_THE DATA_
/-- A configured block refuses CONFIGURE (47_system_ops.md R214). -/
theorem execConfigure_configured {s : State} (hc : s.configured = true) (p : Params) : execConfigure p s = refuse s := by
  simp only [execConfigure, hc, if_true]

/-! ### The transmit path -/

/-- What a transmit operation can make of the transmit bank `t`: leave it, append to the queue, activate its head, move to the next
symbol, step the oscillator, or run ticks (41_framer_scheduler.md R124, R126, R127; 40_oscillator.md R111; 42_modulator.md R142,
R145). -/
inductive TxWork (b : Build) (c : ParamRegs) (t : TxBank) : TxBank → Prop where
  | keep : TxWork b c t t
  | schedule (m : Message) (room : queueFull b t = false) (fits : payloadTooLong b m.bytes = false) :
      TxWork b c t { t with txFifo := t.txFifo ++ [m] }
  | pop {m : Message} {q : List Message} (head : t.txFifo = m :: q) : TxWork b c t (activate c m q t)
  | next {m : Message} (active : t.txActive = some m) (before : t.txPos < donePos m) : TxWork b c t (framerNext c m t)
  | osc {inc : Num} (range : IncInRange inc) : TxWork b c t (oscStep (heldIncrement b.phaseWidth inc) t).2
  | tick : TxWork b c t (txTick c t).bank
  | block (n : Nat) : TxWork b c t (txBlock c n t).bank

/-- From `s` operation `i` leaves the transmit bank `t` and returns `a`, whatever the receive bank and the last response are, and
nothing else moves (10_state.md R56). -/
def TransmitsTo (i : Instr) (s : State) (t : TxBank) (a : Response) : Prop :=
  ∀ r q, exec i { s with rx := r, resp := q } = .next { s with tx := t, rx := r, resp := some a }

/-- While the block is not configured a transmit operation leaves the bank (42_modulator.md R148, 47_system_ops.md R213). -/
theorem transmitsTo_unconfigured {i : Instr} (hi : i.isTransmit = true) {s : State} (hc : s.configured = false) :
    ∃ a, TransmitsTo i s s.tx a := by
  cases i with
  | txTick => exact ⟨.txTick none [], fun r q => by simp only [exec, execTxTick, hc]; rfl⟩
  | txBlock => exact ⟨.txBlock [] [], fun r q => by simp only [exec, execTxBlock, hc]; rfl⟩
  | txSchedule | oscStep | toneSel | schedPop | framerNext | framerSym =>
    exact ⟨.refused, fun r q => whenConfigured_false (s := { s with rx := r, resp := q }) hc _⟩
  | reset | configure | rxTick | rxBlock | discStep | btrStep | deframeBit | deframeFail | deframeFlush => cases hi

/-- A transmit operation on a configured block, said once: its work on the transmit bank, from the transmit bank alone. -/
theorem transmitsTo_configured {i : Instr} (hi : i.isTransmit = true) {s : State} (hc : s.configured = true) :
    ∃ t a, TxWork s.build s.params s.tx t ∧ TransmitsTo i s t a := by
  cases i with
  | txSchedule id bytes =>
    by_cases h : (queueFull s.build s.tx || payloadTooLong s.build bytes) = true
    · exact ⟨_, .refused, .keep, fun r q => by simp [exec, execTxSchedule, whenConfigured, hc, h, refuse]⟩
    · obtain ⟨hq, hp⟩ := Bool.or_eq_false_iff.mp (Bool.eq_false_iff.mpr h)
      exact ⟨_, .ok, .schedule ⟨id, bytes⟩ hq hp, fun r q => by
        simp [exec, execTxSchedule, whenConfigured, hc, hq, hp, answer, State.withTx]⟩
  | txTick => exact ⟨_, _, .tick, fun r q => by simp only [exec, execTxTick, hc]; rfl⟩
  | txBlock n => exact ⟨_, _, .block n, fun r q => by simp only [exec, execTxBlock, hc]; rfl⟩
  | oscStep inc =>
    by_cases h : IncInRange inc
    · exact ⟨_, .sample (Config.sine s.tx.txPhase), .osc h, fun r q =>
        (whenConfigured_true (s := { s with rx := r, resp := q }) hc _).trans (if_pos h)⟩
    · exact ⟨_, .refused, .keep, fun r q =>
        (whenConfigured_true (s := { s with rx := r, resp := q }) hc _).trans (if_neg h)⟩
  | toneSel tone =>
    exact ⟨_, .inc (toneSel s.params tone), .keep, fun r q => whenConfigured_true (s := { s with rx := r, resp := q }) hc _⟩
  | schedPop =>
    cases ha : s.tx.txActive with
    | some m => exact ⟨_, .refused, .keep, fun r q => by simp [exec, execSchedPop, whenConfigured, hc, ha, refuse]⟩
    | none =>
      cases hf : s.tx.txFifo with
      | nil => exact ⟨_, .refused, .keep, fun r q => by simp [exec, execSchedPop, whenConfigured, hc, ha, hf, refuse]⟩
      | cons m rest => exact ⟨_, .ok, .pop hf, fun r q => by
          simp [exec, execSchedPop, whenConfigured, hc, ha, hf, answer, State.withTx]⟩
  | framerNext =>
    cases ha : s.tx.txActive with
    | none => exact ⟨_, .refused, .keep, fun r q => by simp [exec, execFramerNext, whenConfigured, hc, ha, refuse]⟩
    | some m =>
      by_cases hp : donePos m ≤ s.tx.txPos
      · exact ⟨_, .refused, .keep, fun r q => by simp [exec, execFramerNext, whenConfigured, hc, ha, hp, refuse]⟩
      · exact ⟨_, .ok, .next ha (not_le.mp hp), fun r q => by
          simp [exec, execFramerNext, whenConfigured, hc, ha, hp, answer, State.withTx]⟩
  | framerSym =>
    cases ha : s.tx.txActive with
    | none => exact ⟨_, .refused, .keep, fun r q => by simp [exec, execFramerSym, whenConfigured, hc, ha, refuse]⟩
    | some m => exact ⟨_, _, .keep, fun r q => by simp only [exec, execFramerSym, whenConfigured, hc, ha]; rfl⟩
  | reset | configure | rxTick | rxBlock | discStep | btrStep | deframeBit | deframeFail | deframeFlush => cases hi

/-- A transmit operation said once, for every state. -/
theorem transmit_spec {i : Instr} (hi : i.isTransmit = true) (s : State) :
    ∃ t a, TransmitsTo i s t a ∧
      (s.configured = true ∧ TxWork s.build s.params s.tx t ∨ s.configured = false ∧ t = s.tx) := by
  cases hc : s.configured with
  | true =>
    obtain ⟨t, a, hw, ht⟩ := transmitsTo_configured hi hc
    exact ⟨t, a, ht, .inl ⟨rfl, hw⟩⟩
  | false =>
    obtain ⟨a, ht⟩ := transmitsTo_unconfigured hi hc
    exact ⟨s.tx, a, ht, .inr ⟨rfl, rfl⟩⟩

/-! ### The receive path -/

/-- What a receive operation can make of the receive bank `r`: leave it, a unit's own work, or ticks; in a build with RX_MAXLEN no
byte that does not fit (43_discriminator.md R156, 44_bit_timing.md R171, 45_deframer.md R186 to R188, 46_demodulator.md R200, R201;
20_memory.md R63 with log entry 6). -/
inductive RxWork (b : Build) (c : ParamRegs) (r : RxBank) : RxBank → Prop where
  | keep : RxWork b c r r
  | disc (x : Sample) : RxWork b c r (discStep c x r).2
  | btr (raw : Bit) : RxWork b c r (btrStep c raw r).2
  | bit (v : Bit) (now : Time) (fits : overflows b (decodedByte v r) r = false) : RxWork b c r (deframeBit v now r).2
  | fail (now : Time) : RxWork b c r (deframeFail now r).2
  | flush (now : Time) : RxWork b c r (deframeFlush now r).2
  | tick (x : Sample) (now : Time) (fits : overflows b (tickByte c x r) r = false) : RxWork b c r (rxTick c x now r).2
  | block (pairs : List (Sample × Time)) (fits : blockOverflows b c pairs r = false) : RxWork b c r (rxBlock c pairs r).2

/-- From `s` operation `i` leaves the receive bank `r` and returns `a`, whatever the transmit bank and the last response are, and
nothing else moves (10_state.md R56). -/
def ReceivesTo (i : Instr) (s : State) (r : RxBank) (a : Response) : Prop :=
  ∀ t q, exec i { s with tx := t, resp := q } = .next { s with tx := t, rx := r, resp := some a }

/-- While the block is not configured a receive operation leaves the bank (46_demodulator.md R204, 47_system_ops.md R213). -/
theorem receivesTo_unconfigured {i : Instr} (hi : i.isReceive = true) {s : State} (hc : s.configured = false) :
    ∃ a, ReceivesTo i s s.rx a := by
  cases i with
  | rxTick => exact ⟨.events [], fun t q => by simp only [exec, execRxTick, hc]; rfl⟩
  | rxBlock => exact ⟨.events [], fun t q => by simp only [exec, execRxBlock, hc]; rfl⟩
  | discStep | btrStep | deframeBit | deframeFail | deframeFlush =>
    exact ⟨.refused, fun t q => whenConfigured_false (s := { s with tx := t, resp := q }) hc _⟩
  | reset | configure | txSchedule | txTick | txBlock | oscStep | toneSel | schedPop | framerNext | framerSym => cases hi

/-- A receive operation on a configured block, said once: its work on the receive bank, from the receive bank alone. -/
theorem receivesTo_configured {i : Instr} (hi : i.isReceive = true) {s : State} (hc : s.configured = true) :
    ∃ r a, RxWork s.build s.params s.rx r ∧ ReceivesTo i s r a := by
  cases i with
  | rxTick sample now =>
    cases sample with
    | nonNumeric => exact ⟨_, .refused, .keep, fun t q => by simp [exec, execRxTick, hc, refuse]⟩
    | num x =>
      cases ho : overflows s.build (tickByte s.params x s.rx) s.rx with
      | true => exact ⟨_, .refused, .keep, fun t q => by simp [exec, execRxTick, hc, ho, refuse]⟩
      | false => exact ⟨_, _, .tick x now ho, fun t q => by simp only [exec, execRxTick, hc, ho]; rfl⟩
  | rxBlock pairs =>
    cases hn : numericPairs pairs with
    | none => exact ⟨_, .refused, .keep, fun t q => by simp [exec, execRxBlock, hc, hn, refuse]⟩
    | some ps =>
      cases ho : blockOverflows s.build s.params ps s.rx with
      | true => exact ⟨_, .refused, .keep, fun t q => by simp [exec, execRxBlock, hc, hn, ho, refuse]⟩
      | false => exact ⟨_, _, .block ps ho, fun t q => by simp only [exec, execRxBlock, hc, hn, ho]; rfl⟩
  | discStep sample =>
    cases sample with
    | nonNumeric => exact ⟨_, .refused, .keep, fun t q => whenConfigured_true (s := { s with tx := t, resp := q }) hc _⟩
    | num x =>
      exact ⟨_, .raw (discStep s.params x s.rx).1, .disc x, fun t q => whenConfigured_true (s := { s with tx := t, resp := q }) hc _⟩
  | btrStep raw =>
    exact ⟨_, .btr (btrStep s.params raw s.rx).1, .btr raw, fun t q => whenConfigured_true (s := { s with tx := t, resp := q }) hc _⟩
  | deframeBit b now =>
    cases ho : overflows s.build (decodedByte b s.rx) s.rx with
    | true => exact ⟨_, .refused, .keep, fun t q => by simp [exec, execDeframeBit, whenConfigured, hc, ho, refuse]⟩
    | false => exact ⟨_, _, .bit b now ho, fun t q => by simp only [exec, execDeframeBit, whenConfigured, hc, ho]; rfl⟩
  | deframeFail now =>
    exact ⟨_, .events (deframeFail now s.rx).1, .fail now, fun t q => whenConfigured_true (s := { s with tx := t, resp := q }) hc _⟩
  | deframeFlush now =>
    exact ⟨_, .events (deframeFlush now s.rx).1, .flush now, fun t q => whenConfigured_true (s := { s with tx := t, resp := q }) hc _⟩
  | reset | configure | txSchedule | txTick | txBlock | oscStep | toneSel | schedPop | framerNext | framerSym => cases hi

_THE PROBLEM_
Your reply should hold only the lines from the first line of the records through the one with "exact ⟨.txTick none", reproduced word for word.

_RESULT FOR THIS EXERCISE_
/-- A configured block refuses CONFIGURE (47_system_ops.md R214). -/
theorem execConfigure_configured {s : State} (hc : s.configured = true) (p : Params) : execConfigure p s = refuse s := by
  simp only [execConfigure, hc, if_true]

/-! ### The transmit path -/

/-- What a transmit operation can make of the transmit bank `t`: leave it, append to the queue, activate its head, move to the next
symbol, step the oscillator, or run ticks (41_framer_scheduler.md R124, R126, R127; 40_oscillator.md R111; 42_modulator.md R142,
R145). -/
inductive TxWork (b : Build) (c : ParamRegs) (t : TxBank) : TxBank → Prop where
  | keep : TxWork b c t t
  | schedule (m : Message) (room : queueFull b t = false) (fits : payloadTooLong b m.bytes = false) :
      TxWork b c t { t with txFifo := t.txFifo ++ [m] }
  | pop {m : Message} {q : List Message} (head : t.txFifo = m :: q) : TxWork b c t (activate c m q t)
  | next {m : Message} (active : t.txActive = some m) (before : t.txPos < donePos m) : TxWork b c t (framerNext c m t)
  | osc {inc : Num} (range : IncInRange inc) : TxWork b c t (oscStep (heldIncrement b.phaseWidth inc) t).2
  | tick : TxWork b c t (txTick c t).bank
  | block (n : Nat) : TxWork b c t (txBlock c n t).bank

/-- From `s` operation `i` leaves the transmit bank `t` and returns `a`, whatever the receive bank and the last response are, and
nothing else moves (10_state.md R56). -/
def TransmitsTo (i : Instr) (s : State) (t : TxBank) (a : Response) : Prop :=
  ∀ r q, exec i { s with rx := r, resp := q } = .next { s with tx := t, rx := r, resp := some a }

/-- While the block is not configured a transmit operation leaves the bank (42_modulator.md R148, 47_system_ops.md R213). -/
theorem transmitsTo_unconfigured {i : Instr} (hi : i.isTransmit = true) {s : State} (hc : s.configured = false) :
    ∃ a, TransmitsTo i s s.tx a := by
  cases i with
  | txTick => exact ⟨.txTick none [], fun r q => by simp only [exec, execTxTick, hc]; rfl⟩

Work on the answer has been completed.